◆ What you will do
When the string "some" is part of a line in the data below, report the whole line.

Start of The data

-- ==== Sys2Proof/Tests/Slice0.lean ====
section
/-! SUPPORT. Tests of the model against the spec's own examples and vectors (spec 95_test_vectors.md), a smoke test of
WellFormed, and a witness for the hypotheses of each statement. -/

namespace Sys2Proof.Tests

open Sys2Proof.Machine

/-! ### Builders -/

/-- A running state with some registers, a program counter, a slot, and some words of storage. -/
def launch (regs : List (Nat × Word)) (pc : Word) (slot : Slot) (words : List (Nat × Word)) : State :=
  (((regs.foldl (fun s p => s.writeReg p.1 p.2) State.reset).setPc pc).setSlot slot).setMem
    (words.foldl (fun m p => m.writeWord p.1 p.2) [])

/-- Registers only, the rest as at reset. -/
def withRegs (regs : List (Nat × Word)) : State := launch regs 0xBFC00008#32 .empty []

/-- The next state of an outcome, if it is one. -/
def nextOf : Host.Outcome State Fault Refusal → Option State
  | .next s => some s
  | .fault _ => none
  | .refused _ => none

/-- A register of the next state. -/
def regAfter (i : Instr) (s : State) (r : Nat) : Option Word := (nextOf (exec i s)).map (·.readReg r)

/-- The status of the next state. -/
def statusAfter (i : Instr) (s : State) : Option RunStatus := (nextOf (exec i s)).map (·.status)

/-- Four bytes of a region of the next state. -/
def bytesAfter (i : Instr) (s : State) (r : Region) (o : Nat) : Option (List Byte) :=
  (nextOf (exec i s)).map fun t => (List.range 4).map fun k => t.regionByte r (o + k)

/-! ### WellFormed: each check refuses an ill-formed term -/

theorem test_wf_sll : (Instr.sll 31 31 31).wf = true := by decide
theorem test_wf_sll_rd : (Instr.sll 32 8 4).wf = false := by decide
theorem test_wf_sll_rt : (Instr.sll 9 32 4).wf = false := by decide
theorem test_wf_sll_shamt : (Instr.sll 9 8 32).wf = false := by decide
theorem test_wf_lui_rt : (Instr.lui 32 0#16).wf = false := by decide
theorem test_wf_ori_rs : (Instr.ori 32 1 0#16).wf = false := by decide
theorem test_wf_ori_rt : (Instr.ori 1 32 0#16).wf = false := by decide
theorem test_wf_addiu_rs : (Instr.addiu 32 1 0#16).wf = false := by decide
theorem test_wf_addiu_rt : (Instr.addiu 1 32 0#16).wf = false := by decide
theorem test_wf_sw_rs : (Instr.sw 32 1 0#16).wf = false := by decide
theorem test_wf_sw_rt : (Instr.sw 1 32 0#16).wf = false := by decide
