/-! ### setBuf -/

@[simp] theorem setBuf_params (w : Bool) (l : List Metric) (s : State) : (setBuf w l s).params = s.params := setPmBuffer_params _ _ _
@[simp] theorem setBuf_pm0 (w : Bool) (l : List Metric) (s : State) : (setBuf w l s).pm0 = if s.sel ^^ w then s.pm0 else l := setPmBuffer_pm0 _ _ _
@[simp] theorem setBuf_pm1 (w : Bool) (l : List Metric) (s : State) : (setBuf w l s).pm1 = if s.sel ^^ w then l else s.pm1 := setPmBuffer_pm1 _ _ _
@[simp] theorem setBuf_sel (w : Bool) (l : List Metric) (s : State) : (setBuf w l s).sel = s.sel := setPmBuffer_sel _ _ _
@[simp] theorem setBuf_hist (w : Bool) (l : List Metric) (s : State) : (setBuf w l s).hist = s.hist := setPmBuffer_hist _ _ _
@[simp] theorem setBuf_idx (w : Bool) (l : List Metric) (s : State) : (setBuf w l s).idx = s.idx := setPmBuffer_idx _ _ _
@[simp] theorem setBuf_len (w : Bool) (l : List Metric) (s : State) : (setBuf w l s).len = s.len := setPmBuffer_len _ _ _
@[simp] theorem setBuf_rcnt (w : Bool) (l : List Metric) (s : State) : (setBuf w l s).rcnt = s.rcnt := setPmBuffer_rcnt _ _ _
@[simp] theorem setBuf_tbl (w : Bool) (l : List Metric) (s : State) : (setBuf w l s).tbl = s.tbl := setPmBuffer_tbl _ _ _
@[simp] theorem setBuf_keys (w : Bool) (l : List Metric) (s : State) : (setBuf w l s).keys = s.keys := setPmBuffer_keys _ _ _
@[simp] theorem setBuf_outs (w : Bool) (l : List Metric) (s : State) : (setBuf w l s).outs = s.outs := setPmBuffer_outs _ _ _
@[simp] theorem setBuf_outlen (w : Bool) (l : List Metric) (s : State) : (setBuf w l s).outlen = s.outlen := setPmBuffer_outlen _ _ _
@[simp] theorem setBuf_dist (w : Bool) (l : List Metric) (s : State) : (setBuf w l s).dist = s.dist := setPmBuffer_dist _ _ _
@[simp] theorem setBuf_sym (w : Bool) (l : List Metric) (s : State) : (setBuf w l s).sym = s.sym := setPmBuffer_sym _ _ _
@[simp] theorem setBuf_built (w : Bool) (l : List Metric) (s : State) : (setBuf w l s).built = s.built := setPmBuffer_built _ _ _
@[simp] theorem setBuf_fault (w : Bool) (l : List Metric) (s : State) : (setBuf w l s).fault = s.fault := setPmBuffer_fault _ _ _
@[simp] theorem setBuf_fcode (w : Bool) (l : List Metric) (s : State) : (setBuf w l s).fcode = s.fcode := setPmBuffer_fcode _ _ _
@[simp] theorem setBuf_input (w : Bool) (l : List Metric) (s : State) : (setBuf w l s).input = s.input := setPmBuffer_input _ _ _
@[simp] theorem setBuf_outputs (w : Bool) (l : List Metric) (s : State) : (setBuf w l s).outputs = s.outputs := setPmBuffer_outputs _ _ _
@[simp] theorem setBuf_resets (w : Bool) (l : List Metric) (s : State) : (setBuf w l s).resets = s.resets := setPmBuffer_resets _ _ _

End of The data

◆ Output for this task
/-- A running state with some registers, a program counter, a slot, and some words of storage. -/
  | .next s => some s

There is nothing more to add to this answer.